If the exchange determines that an application has qualified for a special enrollment period due to exchange error, it will communicate this to the appropriate qualified health plan insurer.  The 834 enrollment form sent to the insurer will have a February 1, 2014 enrollment date, but the insurer will be instructed to enroll the enrollee as of January 1.  A systems limitation will not allow the exchange itself to backdate the enrollment.  The enrollee must pay the January premium no later than the due date for the February 1 premium to maintain coverage.  The insurer must bill the enrollee for the January premium.

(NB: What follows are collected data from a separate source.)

variable {w : Word} {i : Instr} {f : BitVec 4}

theorem append_nnn_eq (hf : familyOf w = f) : f ++ fieldNNN w = w := by
  rw [← hf, ← eq_append_nnn]

theorem append_xkk_eq (hf : familyOf w = f) : f ++ fieldX w ++ fieldKK w = w := by
  rw [← hf, ← eq_append_xkk]

theorem append_xyn_eq (hf : familyOf w = f) : f ++ fieldX w ++ fieldY w ++ fieldN w = w := by
  rw [← hf, ← eq_append_xyn]

/-- The word with its low nibble set to 0 (R97 a). -/
theorem and_clearLowNibble (hf : familyOf w = f) : w &&& 0xFFF0 = f ++ fieldX w ++ fieldY w ++ 0#4 := by
  have hmask : (0xFFF0 : Word) = BitVec.allOnes 4 ++ BitVec.allOnes 4 ++ BitVec.allOnes 4 ++ 0#4 := rfl
  nth_rw 1 [← append_xyn_eq hf]
  rw [hmask, BitVec.and_append, BitVec.and_append, BitVec.and_append, BitVec.and_allOnes, BitVec.and_allOnes,
    BitVec.and_allOnes, BitVec.and_zero]

/-- The instruction is well-formed and the word is its encoding. -/
def Encodes (w : Word) (i : Instr) : Prop := i.wellFormed = true ∧ encode i = w

theorem encodes_of_decodeLiteral (hf : familyOf w = 0x0) (h : decodeLiteral w = .ok i) : Encodes w i := by
  have hw : 0x0#4 ++ fieldNNN w = w := append_nnn_eq hf
  rcases decodeLiteral_cases h with ⟨rfl, rfl⟩ | ⟨rfl, rfl⟩ | ⟨h1, h2, rfl⟩
  · exact ⟨rfl, rfl⟩
  · exact ⟨rfl, rfl⟩
  · have hclear : fieldNNN w ≠ 0x0E0 := fun hn => h1 (by rw [← hw, hn]; rfl)
    have hret : fieldNNN w ≠ 0x0EE := fun hn => h2 (by rw [← hw, hn]; rfl)
    exact ⟨Bool.and_eq_true_iff.2 ⟨bne_iff_ne.2 hclear, bne_iff_ne.2 hret⟩, hw⟩

theorem encodes_of_decodeReg (hf : familyOf w = 0x8) (h : decodeReg w = .ok i) : Encodes w i := by
  have hw : 0x8#4 ++ fieldX w ++ fieldY w ++ fieldN w = w := append_xyn_eq hf
  rcases decodeReg_cases h with ⟨hn, rfl⟩ | ⟨hn, rfl⟩ | ⟨hn, rfl⟩ | ⟨hn, rfl⟩ | ⟨hn, rfl⟩ | ⟨hn, rfl⟩ | ⟨hn, rfl⟩ |
    ⟨hn, rfl⟩ | ⟨hn, rfl⟩
  all_goals rw [hn] at hw; exact ⟨rfl, hw⟩

theorem encodes_of_decodeKey (hf : familyOf w = 0xE) (h : decodeKey w = .ok i) : Encodes w i := by
  have hw : 0xE#4 ++ fieldX w ++ fieldKK w = w := append_xkk_eq hf
  rcases decodeKey_cases h with ⟨hk, rfl⟩ | ⟨hk, rfl⟩
  all_goals rw [hk] at hw; exact ⟨rfl, hw⟩

theorem encodes_of_decodeMisc (hf : familyOf w = 0xF) (h : decodeMisc w = .ok i) : Encodes w i := by
  have hw : 0xF#4 ++ fieldX w ++ fieldKK w = w := append_xkk_eq hf
  rcases decodeMisc_cases h with ⟨hk, rfl⟩ | ⟨hk, rfl⟩ | ⟨hk, rfl⟩ | ⟨hk, rfl⟩ | ⟨hk, rfl⟩ | ⟨hk, rfl⟩ | ⟨hk, rfl⟩ |
    ⟨hk, rfl⟩ | ⟨hk, rfl⟩
  all_goals rw [hk] at hw; exact ⟨rfl, hw⟩

/-- Outside families 5 and 9 the decoder examines every bit, and a decoded word is its instruction's. -/
theorem encodes_of_decode (h5 : familyOf w ≠ 0x5) (h9 : familyOf w ≠ 0x9) (h : decode w = .ok i) : Encodes w i := by
  rcases family_cases (familyOf w) with hf | hf | hf | hf | hf | hf | hf | hf | hf | hf | hf | hf | hf | hf | hf | hf
  · rw [decode_family_0 hf] at h; exact encodes_of_decodeLiteral hf h
  · rw [decode_family_1 hf] at h; cases h; exact ⟨rfl, append_nnn_eq hf⟩
  · rw [decode_family_2 hf] at h; cases h; exact ⟨rfl, append_nnn_eq hf⟩
  · rw [decode_family_3 hf] at h; cases h; exact ⟨rfl, append_xkk_eq hf⟩
  · rw [decode_family_4 hf] at h; cases h; exact ⟨rfl, append_xkk_eq hf⟩
  · exact absurd hf h5
  · rw [decode_family_6 hf] at h; cases h; exact ⟨rfl, append_xkk_eq hf⟩
  · rw [decode_family_7 hf] at h; cases h; exact ⟨rfl, append_xkk_eq hf⟩
  · rw [decode_family_8 hf] at h; exact encodes_of_decodeReg hf h
  · exact absurd hf h9
  · rw [decode_family_A hf] at h; cases h; exact ⟨rfl, append_nnn_eq hf⟩
  · rw [decode_family_B hf] at h; cases h; exact ⟨rfl, append_nnn_eq hf⟩
  · rw [decode_family_C hf] at h; cases h; exact ⟨rfl, append_xkk_eq hf⟩
  · rw [decode_family_D hf] at h; cases h; exact ⟨rfl, append_xyn_eq hf⟩
  · rw [decode_family_E hf] at h; exact encodes_of_decodeKey hf h
  · rw [decode_family_F hf] at h; exact encodes_of_decodeMisc hf h

/-- An instruction whose word the decoder examines whole (R97) is decoded from that word only. -/
theorem encode_eq_of_decode (h : decode w = .ok i) (h5 : ∀ x y, i ≠ .skipEqReg x y)
    (h9 : ∀ x y, i ≠ .skipNeqReg x y) : encode i = w := by
  have hf5 : familyOf w ≠ 0x5 := fun hf => h5 _ _ (Except.ok.inj (h.symm.trans (decode_family_5 hf)))
  have hf9 : familyOf w ≠ 0x9 := fun hf => h9 _ _ (Except.ok.inj (h.symm.trans (decode_family_9 hf)))
  exact (encodes_of_decode hf5 hf9 h).2

theorem decode_eq_clearScreen_iff : decode w = .ok .clearScreen ↔ w = 0x00E0 := by
  constructor
  · intro h; exact (encode_eq_of_decode h nofun nofun).symm
  · rintro rfl; rfl

theorem decode_eq_ret_iff : decode w = .ok .ret ↔ w = 0x00EE := by
  constructor
  · intro h; exact (encode_eq_of_decode h nofun nofun).symm
  · rintro rfl; rfl

/-- The machine routines are the words of family `0x0` other than clear-screen and return (R99). -/
theorem exists_decode_eq_machineRoutine_iff :
    (∃ nnn, decode w = .ok (.machineRoutine nnn)) ↔ familyOf w = 0x0 ∧ w ≠ 0x00E0 ∧ w ≠ 0x00EE := by
  constructor
  · rintro ⟨nnn, h⟩
    have hw : 0x0#4 ++ nnn = w := encode_eq_of_decode h nofun nofun
    refine ⟨by rw [← hw, familyOf_nnn]; rfl, fun h1 => ?_, fun h2 => ?_⟩
    · rw [decode_eq_clearScreen_iff.2 h1] at h; cases h
    · rw [decode_eq_ret_iff.2 h2] at h; cases h
  · rintro ⟨hf, h1, h2⟩
    exact ⟨fieldNNN w, by rw [decode_family_0 hf, decodeLiteral, if_neg h1, if_neg h2]⟩

end encoding

/-! ### Fields as numbers -/

theorem div_4096_eq_iff (w : Word) (f : BitVec 4) : w.toNat / 4096 = f.toNat ↔ familyOf w = f := by
  have hf : w.toNat / 4096 = (familyOf w).toNat := by rw [toNat_familyOf]; have := w.isLt; omega
  rw [hf, BitVec.toNat_inj]

theorem mod_16_mem_iff (w : Word) (ns : List (BitVec 4)) : w.toNat % 16 ∈ ns.map BitVec.toNat ↔ fieldN w ∈ ns := by
  rw [← toNat_fieldN, List.mem_map_of_injective fun _ _ => BitVec.eq_of_toNat_eq]

theorem mod_256_mem_iff (w : Word) (ks : List Byte) : w.toNat % 256 ∈ ks.map BitVec.toNat ↔ fieldKK w ∈ ks := by
  rw [← toNat_fieldKK, List.mem_map_of_injective fun _ _ => BitVec.eq_of_toNat_eq]

end Sys2Proof
end

section
/-! SUPPORT. The shifts and the machine routine at this hardware's parameters (R6). -/

namespace Sys2Proof.Machine

/-- With `SHIFT_SOURCE = Vx` the shifted byte is `Vx` (R168). -/
theorem exec_shiftRight (x y : RegNum) (s : State) : exec (.shiftRight x y) s =
    .next (s.setRegFlag x (s.reg x >>> 1) (shiftedOutRight (s.reg x))).advance := rfl

/-- With `SHIFT_SOURCE = Vx` the shifted byte is `Vx` (R170). -/
theorem exec_shiftLeft (x y : RegNum) (s : State) : exec (.shiftLeft x y) s =
    .next (s.setRegFlag x (s.reg x <<< 1) (shiftedOutLeft (s.reg x))).advance := rfl

/-- With `UNIMPL_POLICY = hold` the report is all that is written (R126). -/
theorem exec_machineRoutine (nnn : Addr) (s : State) : exec (.machineRoutine nnn) s =
    .next (s.setResult (.unimplemented (0x0#4 ++ nnn) s.pc)) := rfl

end Sys2Proof.Machine
end

section
/-! PROOF. The encoding's family: the opcode map, the rejected words and the bits the decoder examines (R95 to R99). -/

namespace Sys2Proof.Machine

/-- Settles O3: family by family the fields put together again are the word, but for the nibble of families 5 and 9. -/
theorem decodedWordIsItsEncoding : Obligations.DecodedWordIsItsEncoding := by
  intro w i h
  by_cases h5 : familyOf w = 0x5
  · rw [decode_family_5 h5] at h; cases h
    exact ⟨rfl, (and_clearLowNibble h5).symm.trans (if_pos (.inl h5)).symm⟩
  by_cases h9 : familyOf w = 0x9
  · rw [decode_family_9 h9] at h; cases h
    exact ⟨rfl, (and_clearLowNibble h9).symm.trans (if_pos (.inr h9)).symm⟩
  obtain ⟨hwf, henc⟩ := encodes_of_decode h5 h9 h
  exact ⟨hwf, henc.trans (if_neg (not_or.2 ⟨h5, h9⟩)).symm⟩

/-- Settles O4: a word selects the row of what it decodes to, and a rejection names the word. -/
theorem decoderFollowsOpcodeMap : Obligations.DecoderFollowsOpcodeMap := by
  intro w
  refine ⟨fun i h => selectRow_of_decode h, fun e h => ⟨(decode_eq_error_iff.1 h).2, ?_⟩⟩
  rw [selectRow_eq_row_decode, h]
  rfl

/-- Settles O5: row 35 has the words left of family 0, and a rejected word has a sub-selector of no operation. -/
theorem unimplementedWordsAreThoseOfTheTable : Obligations.UnimplementedWordsAreThoseOfTheTable := by
  intro w
  have hcompl : ∀ n : BitVec 4, n ∉ regSubs ↔ n ∈ ([0x8, 0x9, 0xA, 0xB, 0xC, 0xD, 0xF] : List (BitVec 4)) := by decide
  have h0 := (div_4096_eq_iff w 0x0).symm
  have hReg := and_congr (div_4096_eq_iff w 0x8).symm ((hcompl _).trans (mod_16_mem_iff w _).symm)
  have hKey := and_congr (div_4096_eq_iff w 0xE).symm (not_congr (mod_256_mem_iff w keySubs).symm)
  have hMisc := and_congr (div_4096_eq_iff w 0xF).symm (not_congr (mod_256_mem_iff w miscSubs).symm)
  have hrej : decode w = .error (.unimplemented w) ↔ UnknownSub w := by rw [decode_eq_error_iff, and_iff_left rfl]
  rw [exists_decode_eq_machineRoutine_iff, hrej]
  exact or_congr (and_congr_left' h0) (or_congr hReg (or_congr hKey hMisc))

The federal exchange currently does not have the capacity to add dependents to an enrollee’s coverage.  Until that capacity is ready, insurers must add dependents themselves at the enrollee’s request.  Insurers are not expected to determine if children are eligible for Medicaid or CHIP.

Other FAQs address more technical issues.

On January 3, 2014, CMS also issued two “Questions and Answers on Options Available for Consumers with Cancelled Policies.”   This Q&A provides that persons who have received a notice that their individual health insurance policy has been cancelled and who “believe that individual market health plan options” available in their area are “unaffordable” are eligible for a hardship exemption from the individual responsibility requirement.  Affected individuals must file a hardship exemption form with the exchange and submit documentation supporting their cancellation claim to an insurer offering catastrophic coverage.

The exemption is curious as it seems to require a belief that coverage is unaffordable, but “affordability” is clearly defined in the statute and regulations  (as premiums costing more than 8 percent of modified adjusted gross income) and the affordability exemption is independent of the hardship exemption.  The earlier guidance on the cancelled-policy hardship made eligibility for the hardship exemption turn on a policy being cancelled and alternative policies being more expensive.

On January 6, 2014, the IRS released a final rule on the ACA requirement that Blue Cross and Blue Shield plans and other qualifying companies must achieve an 85 percent medical loss ratio to qualify for certain tax privileges.  This rule will not be discussed here.